Viscotrabeculotomy (VT) performed in this study involved the creation of a partial thickness
(about 50% thickness) quadrangular (4x4 mm) scleral flap, followed by localization of
Schlemm's canal by radial incisions straddling the limbus. High viscosity sodium hyaluronate
(Healon GV, Pfizer, NY, USA) was then slowly injected into both ends of Schlemm's canal.
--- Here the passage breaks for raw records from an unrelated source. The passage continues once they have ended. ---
-- ==== Sys2Proof/Laws/Step.lean ====
section
/-!
SUPPORT. Everything a step can do, said once, and that no meaning faults or refuses.
-/

namespace Sys2Proof.Machine

/-- Every operation answers a next state (R151: a fault is a response). -/
theorem exec_answers_next (i : Instr) (s : State) : ∃ t, exec i s = .next t := by
  rcases h : exec i s with t | f | r
  · exact ⟨t, rfl⟩
  · cases f
  · exfalso
    cases i <;> simp only [exec, execNop, execCrcclr, execCrcupd, execChka, execChks, execSrst, execNext, execDecode,
      execWrb, execRd] at h <;> (repeat' split at h) <;> cases h

/-- The five things a step can be: nothing, a power-on reset, a change of the bus, an operation, a refused word. -/
theorem step_cases {s t : State} (h : step s = .next t) :
    t = s ∨
    (∃ rest, s.inputs = .powerOnReset :: rest ∧ t = applyPowerOnReset { s with inputs := rest }) ∨
    (∃ env rest, s.inputs = .busChange env :: rest ∧ t = applyBusChange env { s with inputs := rest }) ∨
    (∃ w rest i, s.inputs = .command w :: rest ∧ s.stalled = false ∧ decodeWord w = .ok i ∧
      exec i { s with inputs := rest } = .next t) ∨
    (∃ w rest e, s.inputs = .command w :: rest ∧ s.stalled = false ∧ decodeWord w = .error e ∧
      t = answerIllegal { s with inputs := rest }) := by
  rcases hi : s.inputs with _ | ⟨x, rest⟩
  · left
    simp only [step, fetch, hi, Host.Outcome.next.injEq] at h
    exact h.symm
  · cases x with
    | powerOnReset =>
      simp only [step, fetch, hi, Host.Outcome.next.injEq] at h
      exact .inr (.inl ⟨rest, rfl, h.symm⟩)
    | busChange env =>
      simp only [step, fetch, hi, Host.Outcome.next.injEq] at h
      exact .inr (.inr (.inl ⟨env, rest, rfl, h.symm⟩))
    | command w =>
      by_cases hs : s.stalled = true
      · left
        simp only [step, fetch, hi, hs, if_true, Host.Outcome.next.injEq] at h
        exact h.symm
      · have hs : s.stalled = false := by simpa using hs
        have hf : fetch s = .command w { s with inputs := rest } := by simp [fetch, hi, hs]
        rcases hd : decodeWord w with e | i <;> simp only [step, hf, hd] at h
        · injection h with h
          exact .inr (.inr (.inr (.inr ⟨w, rest, e, rfl, hs, hd, h.symm⟩)))
        · exact .inr (.inr (.inr (.inl ⟨w, rest, i, rfl, hs, hd, h⟩)))

/-- A word the decoder refuses is answered ILLEGAL, whatever the state (R66). -/
theorem refusesWord_of_decode_error {w : Word} {e : Illegal} (h : decodeWord w = .error e) : RefusesWord w := by
  intro s rest hi hs
  simp [step, fetch, hi, hs, h, answerIllegal, raiseFault, respond, responseWord, outcomeBits]

end Sys2Proof.Machine
end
Trabeculotomy was completed using the standard metal Harm's trabeculotome (Geuder
Instruments, Heidelberg, Germany). Rotation of these probes achieved 120-degree opening of
the trabecular meshwork. Next, a small amount of sodium hyaluronate was injected through the
open ends of the canal of Schlemm and along the trabeculotomy openings. The scleral flap was
then secured tightly with interrupted 10/0 Nylon sutures and conjunctival closure ensued.
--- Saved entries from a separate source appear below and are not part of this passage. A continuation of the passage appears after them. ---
-- ==== Sys2Proof/Tests/Slice0.lean ====
section
/-!
SUPPORT. Tests. Expected values are the spec's (spec/95_test_vectors.md, by section; spec/30_encoding.md). The theorems
`witness_…` show, for each obligation with hypotheses, concrete values that meet them, at the ends of the ranges where
a statement has ranges.
-/

namespace Sys2Proof.Tests

open Sys2Proof.Machine

/-! ## Well-formedness and decoding -/

theorem test_wrb_index_nine_is_ill_formed : (Instr.wrb 9 0x00).wellFormed = false := by decide
theorem test_wrb_index_eight_is_well_formed : (Instr.wrb 8 0x1C).wellFormed = true := by decide
theorem test_rd_unmapped_is_ill_formed :
    [0x08, 0x0F, 0x18, 0x1F, 0x29, 0x2F, 0x38, 0xFF].all (fun a => !(Instr.rd a).wellFormed) = true := by decide
theorem test_rd_mapped_is_well_formed :
    [0x00, 0x07, 0x10, 0x17, 0x20, 0x28, 0x30, 0x37].all (fun a => (Instr.rd a).wellFormed) = true := by decide

theorem test_decode_nop : decodeWord 0b0000000000000000 = .ok .nop := by decide
theorem test_decode_crcclr : decodeWord 0b0001000000000000 = .ok .crcclr := by decide
theorem test_decode_crcupd : decodeWord 0b0010000000000001 = .ok (.crcupd 0x01) := by decide
theorem test_decode_chka : decodeWord 0b0011000000000000 = .ok .chka := by decide
theorem test_decode_chks : decodeWord 0b0100000000000000 = .ok .chks := by decide
theorem test_decode_srst : decodeWord 0b0101000000000000 = .ok .srst := by decide
theorem test_decode_next : decodeWord 0b0110000000000000 = .ok .next := by decide
theorem test_decode_decode : decodeWord 0b0111000000010000 = .ok (.decode 0x10) := by decide
theorem test_decode_wrb : decodeWord 0b1000100000011100 = .ok (.wrb 8 0x1C) := by decide
theorem test_decode_rd : decodeWord 0b1001000000110111 = .ok (.rd 0x37) := by decide

/-- Section 2, the words that must be refused. -/
theorem test_illegal_words :
    [0x0001, 0x0100, 0x0FFF, 0x1001, 0x1100, 0x2100, 0x2F01, 0x3001, 0x4100, 0x5010, 0x6100, 0x7128, 0x8900, 0x8A00,
     0x8FFF, 0x9008, 0x900F, 0x9018, 0x9029, 0x902F, 0x9038, 0x90FF, 0x9102, 0xA000, 0xB123, 0xC000, 0xD000, 0xE000,
     0xF000, 0xFFFF].all (fun n => (decodeTableWord 16 n).isNone) = true := by decide

theorem test_longer_words_refused : decodeTableWord 17 0 = none := by decide

/-- Section 8, P4: the assembler texts. -/
theorem test_assembler_texts :
    [0x80FE, 0x7028, 0x9007, 0x8900].map (fun n => wordText (BitVec.ofNat 16 n)) =
      ["WRB 0, 0xFE", "DECODE 0x28", "RD 0x07", ".word 0x8900"] := by decide +kernel

/-- R69, R70: comments, blanks, both number bases and a pseudo-operation. -/
theorem test_assembler_program :
    assembleProgram ["; P1", "  CRCSEQ 0x02, 28 ; two bytes", "RDSTAT", "WRB 3, 0x46", ".word 0x8900"] =
      some [0x1000, 0x2002, 0x201C, 0x9001, 0x8346, 0x8900] := by decide +kernel

theorem test_assembler_refuses : [assembleLine "WRB 9, 1", assembleLine "RD 0x08", assembleLine "NOP 1"] =
    [none, none, none] := by decide +kernel

/-! ## States -/

/-- The three devices of section 4.1. -/
def dev1 : Address := #v[0x28, 0x01, 0, 0, 0, 0, 0, 0x29]
def dev2 : Address := #v[0x28, 0x02, 0, 0, 0, 0, 0, 0x70]
def dev3 : Address := #v[0x10, 0x01, 0, 0, 0, 0, 0, 0xCC]

/-- The scratchpads of section 5: 85.00 and -0.12, and the first one with a bit of byte 0 flipped. -/
def pad85 : Scratchpad := #v[0x50, 0x05, 0x4B, 0x46, 0x7F, 0xFF, 0x0C, 0x10, 0x1C]
def padNeg : Scratchpad := #v[0xFE, 0xFF, 0x4B, 0x46, 0x7F, 0xFF, 0x02, 0x10, 0x8C]
def padBad : Scratchpad := #v[0x51, 0x05, 0x4B, 0x46, 0x7F, 0xFF, 0x0C, 0x10, 0x1C]

/-- The reset state with the given inputs. -/
def withInputs (inputs : List HostInput) : State := { State.reset with inputs := inputs }

/-- The reset state with the given buffer. -/
def withBuf (b : Scratchpad) : State := { State.reset with buf := b }

/-- A state with a found address. -/
def withFound (a : Address) : State := { State.reset with rom := a, fd := true, phase := .exhausted }

/-- The reset state on the given bus. -/
def onBus (env : BusEnv) : State := { State.reset with port := { env := env, log := [] } }

/-- The scanner after its last pass. -/
def exhausted : State := { State.reset with phase := .exhausted }

/-- The state an outcome leads to. -/
def nextState : Host.Outcome State Fault Refusal → Option State
  | .next s => some s
  | .fault _ => none
  | .refused _ => none

/-- Eight ignored write answers, and 64 positions that agree on 0. -/
def eight : List Bool := List.replicate 8 false
def sixtyFour : List (Bool × Bool × Bool) := List.replicate 64 (false, true, false)

/-! ## One step of each operation -/

theorem test_nop_answers_ok : (nextState (exec .nop exhausted)).map (·.resp) = some (some 0x0000) := by decide

theorem test_crcclr_clears :
    (nextState (exec .crcclr { State.reset with crc := 0xA2 })).map (fun t => (t.crc, t.resp)) =
      some (0x00, some 0x0000) := by decide

/-- Section 3.1, rows 1 and 3. -/
theorem test_crcupd_from_zero :
    (nextState (exec (.crcupd 0x01) State.reset)).map (fun t => (t.crc, t.resp)) = some (0x5E, some 0x005E) := by
  decide +kernel
theorem test_crcupd_from_bc :
    (nextState (exec (.crcupd 0x1C) { State.reset with crc := 0xBC })).map (·.crc) = some 0xAF := by decide +kernel

/-- Section 7, codes 2 and 6. -/
theorem test_chka_rejects_flipped_checksum :
    (nextState (exec .chka (withFound #v[0x28, 0x01, 0, 0, 0, 0, 0, 0xA9]))).map (·.resp) = some (some 0x0229) := by
  decide +kernel
theorem test_chka_needs_an_address : (nextState (exec .chka State.reset)).map (·.resp) = some (some 0x0600) := by
  decide +kernel

/-- Section 8, P3 row 10 and P4 row 2. -/
theorem test_chks_passes :
    (nextState (exec .chks (withBuf pad85))).map (fun t => (t.ck, t.resp)) = some (true, some 0x001C) := by
  decide +kernel
theorem test_chks_fails :
    (nextState (exec .chks (withBuf padBad))).map (fun t => (t.ck, t.resp)) = some (false, some 0x045F) := by
  decide +kernel

theorem test_srst_clears_the_cursor :
    (nextState (exec .srst { State.reset with phase := .searching, lastd := 9, fd := true })).map
      (fun t => (t.phase, t.lastd, t.fd)) = some (.idle, 0, false) := by decide

/-- Section 8, P2 row 2 and P6 row 2. -/
theorem test_next_finds_the_smallest_key :
    (nextState (exec .next (onBus (.reference (WB.initial [dev1, dev2, dev3]))))).map
      (fun t => (t.rom, t.lastd, t.resp)) = some (dev3, 4, some 0x0010) := by decide +kernel
theorem test_next_on_an_empty_bus :
    (nextState (exec .next State.reset)).map (fun t => (t.phase, t.resp, t.port.log)) =
      some (.exhausted, some 0x0100, [.reset false]) := by decide +kernel

/-- Section 8, P5 row 10 (85.00 is P3 row 11). -/
theorem test_decode_negative :
    (nextState (exec (.decode 0x10) (withBuf padNeg))).map (fun t => (t.ng, t.frac, t.tlen, t.tstr)) =
      some (true, 12, 5, #v[0x2D, 0x30, 0x2E, 0x31, 0x32, 0, 0, 0]) := by decide +kernel
theorem test_decode_unsupported :
    (nextState (exec (.decode 0x22) { withBuf pad85 with ck := true, tlen := 5 })).map
      (fun t => (t.ck, t.tlen, t.resp)) = some (false, 0, some 0x0322) := by decide +kernel

/-- Section 6. -/
theorem test_wrb_writes_its_byte :
    (nextState (exec (.wrb 3 0xAB) State.reset)).map (fun t => (t.buf, t.resp)) =
      some (#v[0, 0, 0, 0xAB, 0, 0, 0, 0, 0], some 0x00AB) := by decide +kernel
theorem test_wrb_last_index :
    (nextState (exec (.wrb 8 0x1C) State.reset)).map (·.buf) = some #v[0, 0, 0, 0, 0, 0, 0, 0, 0x1C] := by
  decide +kernel

/-- Section 6: `WHOLE` = 2048 reads 0x00, 0x08; `STATUS` with `NG` and `CK` reads 0x05. -/
theorem test_rd_whole :
    [0x04, 0x05].map (fun a => memRead { State.reset with whole := 2048 } a) = [some 0x00, some 0x08] := by decide
theorem test_rd_status :
    (nextState (exec (.rd 0x01) { State.reset with ng := true, ck := true })).map (·.resp) = some (some 0x0005) := by
  decide +kernel

/-- Section 4 of spec/30_encoding.md: an illegal word answers 0x0700; the wait takes no word. -/
theorem test_step_illegal :
    (nextState (step (withInputs [.command 0xA000]))).map (fun t => (t.resp, t.inputs)) = some (some 0x0700, []) := by
  decide
theorem test_withFetchWord_runs :
    (nextState (step (State.reset.withFetchWord 16 0x2001))).map (·.crc) = some 0x5E := by decide +kernel

/-! ## Witnesses: the hypotheses of the obligations can be met -/

theorem witness_IllegalWordsAreRefusedWhole :
    (decodeWord 0x8900 = .error .indexOutOfRange ∧ decodeWord 0x9008 = .error .addressUnmapped ∧
      decodeWord 0xFFFF = .error .reservedOpcode ∧ decodeWord 0x6100 = .error .unusedFieldNonzero) ∧
    (withInputs [.command 0xFFFF]).inputs = .command 0xFFFF :: [] ∧ (withInputs [.command 0xFFFF]).stalled = false := by
  decide

theorem witness_OpcodeMapSelectsByMatchAndMask :
    0xA000 ≤ (0xA000 : Word).toNat ∧ 0xA000 ≤ (0xFFFF : Word).toNat := by decide

theorem witness_EveryOperationDrivesOneResponse :
    (Instr.nop ≠ .next ∧ State.reset.stalled = false) ∧
    (nextState (exec .next State.reset)).map (·.stalled) = some false ∧ (0 < 8 ∧ answer 0 0x00 = some 0x0000) ∧ (7 < 8 ∧ answer 7 0xFF = some 0x07FF) := by
  decide +kernel

theorem witness_StepRunsDecodedOperation :
    (withInputs [.command 0x9037]).inputs = .command 0x9037 :: [] ∧ (withInputs [.command 0x9037]).stalled = false ∧
    decodeWord 0x9037 = .ok (.rd 0x37) := by decide

/-- A block that waits for a silent bus, with the given inputs. -/
def waiting (inputs : List HostInput) : State := { withInputs inputs with stalled := true }

theorem witness_StepWaits :
    State.reset.inputs = [] ∧
    ((waiting [.command 0x0000]).inputs = .command 0x0000 :: [] ∧ (waiting [.command 0x0000]).stalled = true) := by
  decide

theorem witness_PowerOnResetFromEveryState :
    (waiting [.powerOnReset]).inputs = .powerOnReset :: [] ∧ (withInputs [.powerOnReset]).inputs = .powerOnReset :: [] :=
  ⟨rfl, rfl⟩

/-- Section 8, P5: the state after the `DECODE` has a nonempty result, and a step from it is a step of a command. -/
def decoded : State :=
  { withBuf padNeg with
    ck := true, ng := true, frac := 12, tlen := 5, tstr := #v[0x2D, 0x30, 0x2E, 0x31, 0x32, 0, 0, 0]
    phase := .searching, lastd := 64, fd := true, inputs := [.command 0x5000] }

theorem witness_EveryStepKeepsInvariants : Inv decoded ∧ ∃ t, step decoded = .next t ∧ t.phase = .idle :=
  ⟨by decide +kernel, _, rfl, rfl⟩

theorem witness_EveryStepKeepsReferenceBus :
    BusInv { onBus (.reference (WB.initial [dev1, dev2])) with inputs := [.busChange (.reference (WB.initial [dev3]))] } ∧
    ∃ t, step { onBus (.reference (WB.initial [dev1, dev2])) with
      inputs := [.busChange (.reference (WB.initial [dev3]))] } = .next t := by
  refine ⟨⟨⟨by decide, trivial⟩, ?_⟩, _, rfl⟩
  intro x hx
  rw [List.mem_singleton] at hx
  subst hx
  exact ⟨by decide, trivial⟩

/-- Each clause's premise is met: an operation that changes the element. -/
theorem witness_ElementsWrittenOnlyByTheirOperations :
    ((nextState (exec (.crcupd 0x01) State.reset)).map (fun t => decide (t.crc ≠ State.reset.crc)) = some true) ∧
    ((nextState (exec .chks State.reset)).map (fun t => decide (t.ck ≠ State.reset.ck)) = some true) ∧
    ((nextState (exec .srst (withFound dev1))).map (fun t => decide (t.fd ≠ (withFound dev1).fd)) = some true) ∧
    ((nextState (exec .srst exhausted)).map (fun t => decide (t.phase ≠ exhausted.phase)) = some true) ∧
    ((nextState (exec .next (onBus (.reference (WB.initial [dev1]))))).map
      (fun t => decide (t.rom ≠ State.reset.rom)) = some true) ∧
    ((nextState (exec (.wrb 8 0x01) State.reset)).map (fun t => decide (t.buf ≠ State.reset.buf)) = some true) ∧
    ((nextState (exec (.decode 0x28) State.reset)).map (fun t => decide (t.tlen ≠ State.reset.tlen)) = some true) ∧
    ((nextState (exec .next State.reset)).map (fun t => decide (t.port ≠ State.reset.port)) = some true) := by
  decide +kernel

theorem witness_BusChangeLeavesTheBlockAlone :
    (withInputs [.busChange (.oracle [])]).inputs = .busChange (.oracle []) :: [] := rfl

theorem witness_ChecksumResidueIsZero : dev1.toList ≠ [] ∧ recordPasses dev1.toList = true := by decide +kernel

theorem witness_ChecksumIsLinear : ([0x01, 0x02] : List Byte).length = ([0xFF, 0x80] : List Byte).length := rfl

theorem witness_SingleBitFlipsFailTheCheck :
    (recordPasses dev1.toList = true ∧ 0 < dev1.toList.length ∧ 7 < dev1.toList.length ∧ 7 < 8) ∧
    (crc8 ((withBuf pad85).buf.toList.take 8) = (withBuf pad85).buf[8] ∧ 0 < 8) ∧
    ((withFound dev1).fd = true ∧ crc8 ((withFound dev1).rom.toList.take 7) = (withFound dev1).rom[7]) := by
  decide +kernel

theorem witness_ZeroRecordsPass :
    ((withFound zeroAddress).fd = true ∧ (withFound zeroAddress).rom = #v[0, 0, 0, 0, 0, 0, 0, 0]) ∧
    State.reset.buf = #v[0, 0, 0, 0, 0, 0, 0, 0, 0] ∧
    ((0x28 : Byte) = State.reset.params.familyA ∨ (0x28 : Byte) = State.reset.params.familyB) := by decide

theorem witness_CrcclrClearsTheRegister :
    ((0x1FFF : Word).toNat / 4096 = 1 ∧ (0x1FFF : Word) ≠ 0x1000) ∧ ∃ t, exec .crcclr exhausted = .next t :=
  ⟨by decide, _, rfl⟩

theorem witness_CrcupdFoldsAndStreams :
    ((0x2F01 : Word).toNat / 4096 = 2 ∧ (0x2F01 : Word).toNat / 256 % 16 ≠ 0) ∧
    .crcclr ∉ [Instr.crcupd 0x31, .nop, .crcupd 0x32] := by decide

theorem witness_ChkaChecksTheAddress :
    State.reset.fd = false ∧
    ((withFound dev1).fd = true ∧ crc8 ((withFound dev1).rom.toList.take 7) = (withFound dev1).rom[7]) ∧
    ((withFound (dev1.set 7 0xA9)).fd = true ∧
      crc8 ((withFound (dev1.set 7 0xA9)).rom.toList.take 7) ≠ (withFound (dev1.set 7 0xA9)).rom[7]) ∧
    ((0x3001 : Word).toNat / 4096 = 3 ∧ (0x3001 : Word) ≠ 0x3000) ∧
    (nextState (exec .chka (withFound dev1))).isSome = true := by decide +kernel

theorem witness_ChksChecksTheScratchpad :
    crc8 ((withBuf pad85).buf.toList.take 8) = (withBuf pad85).buf[8] ∧
    crc8 ((withBuf padBad).buf.toList.take 8) ≠ (withBuf padBad).buf[8] ∧
    ((0x4100 : Word).toNat / 4096 = 4 ∧ (0x4100 : Word) ≠ 0x4000) := by decide +kernel

theorem witness_CheckAndSignFlagsOnlyRecord :
    (nextState (exec .chka (withFound dev1))).map (·.ck) = some true ∧
    (nextState (exec .chks (withBuf padBad))).map (·.ck) = some false ∧
    (nextState (exec (.decode 0x28) (withBuf padNeg))).map (fun t => (t.ck, t.ng)) = some (true, true) ∧
    Instr.rd 0x00 ≠ .rd 0x01 := by decide +kernel

theorem witness_SrstClearsTheCursor :
    ((0x5010 : Word).toNat / 4096 = 5 ∧ (0x5010 : Word) ≠ 0x5000) ∧ ∃ t, exec .srst exhausted = .next t :=
  ⟨by decide, _, rfl⟩

/-- A bus that answers a whole pass with agreeing zeros, and a discrepancy at the last position; `k` is 1 and 64. -/
theorem witness_NextCompletesOnAnyAnswers :
    State.reset.phase ≠ .exhausted ∧ eight.length = 8 ∧
    (sixtyFour.set 63 (false, false, true)).length = 64 ∧
    (∀ q ∈ sixtyFour.set 63 (false, false, true), ¬(q.1 = true ∧ q.2.1 = true)) ∧
    (onBus (.oracle (passAnswers eight (sixtyFour.set 63 (false, false, true)) ++ []))).port.env =
      .oracle (passAnswers eight (sixtyFour.set 63 (false, false, true)) ++ []) ∧
    (1 - 1 < 64 ∧ 1 ≤ 1) ∧ (64 - 1 < 64 ∧ 1 ≤ 64) ∧
    (nextState (exec .next (onBus (.oracle (passAnswers eight (sixtyFour.set 63 (false, false, true))))))).map
      (·.lastd) = some 64 := by decide +kernel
Trabeculectomy technique involved a creation of a limbal-based conjunctival flap, followed by
creation of a 3 x 4 rectangular half-thickness sclera flap. MMC was applied in a
concentration of 0.03% for 3 minutes through soaked surgical sponge inserted underneath the
conjunctival flap and spread of a large surface area posterior to the limbus and planned
scleral flap site then thoroughly irrigated by 200mL of sterile normal saline. The procedure
was completed in the usual manner with both sclera and conjunctiva closed by 10/0 nylon
sutures. Postoperative treatment for both groups consisted of topical steroids
(dexamethasone) and antibiotic (ofloxacin) five times a day with gradual taper over a period
of 5 weeks.
Surgical success was defined at the end of the 4 years of follow up as an IOP between 6 and
21 mmHg and /or IOP reduction greater than 35 % of baseline throughout the entire follow-up
period. Absolute success was defined as success being achieved without medications, and
qualified success was defined as achieving success with adjunctive medications. Failure was
defined as not meeting the above criteria, or any return to the operating theatre for
glaucoma reoperation, or loss of vision to no light perception or hypotony (IOP <6 mmHg on 2
occasions after 3 months from the operation). A minimum follow-up of 3 years was required for
inclusion in the study.
During the follow up period, eyes that were labelled as "Failure" at any follow up time point
were excluded from the data analysis from that follow up time point to the end of the study
period (48 months). Follow up was maintained to the patient as part of the patient care
service routinely provided by the study setting. The patients' postoperative data was
collected from records at day 1, week 1, month 1, month 3, month 6, month 12, month 18, month
24, month 30, month 36 and month 48.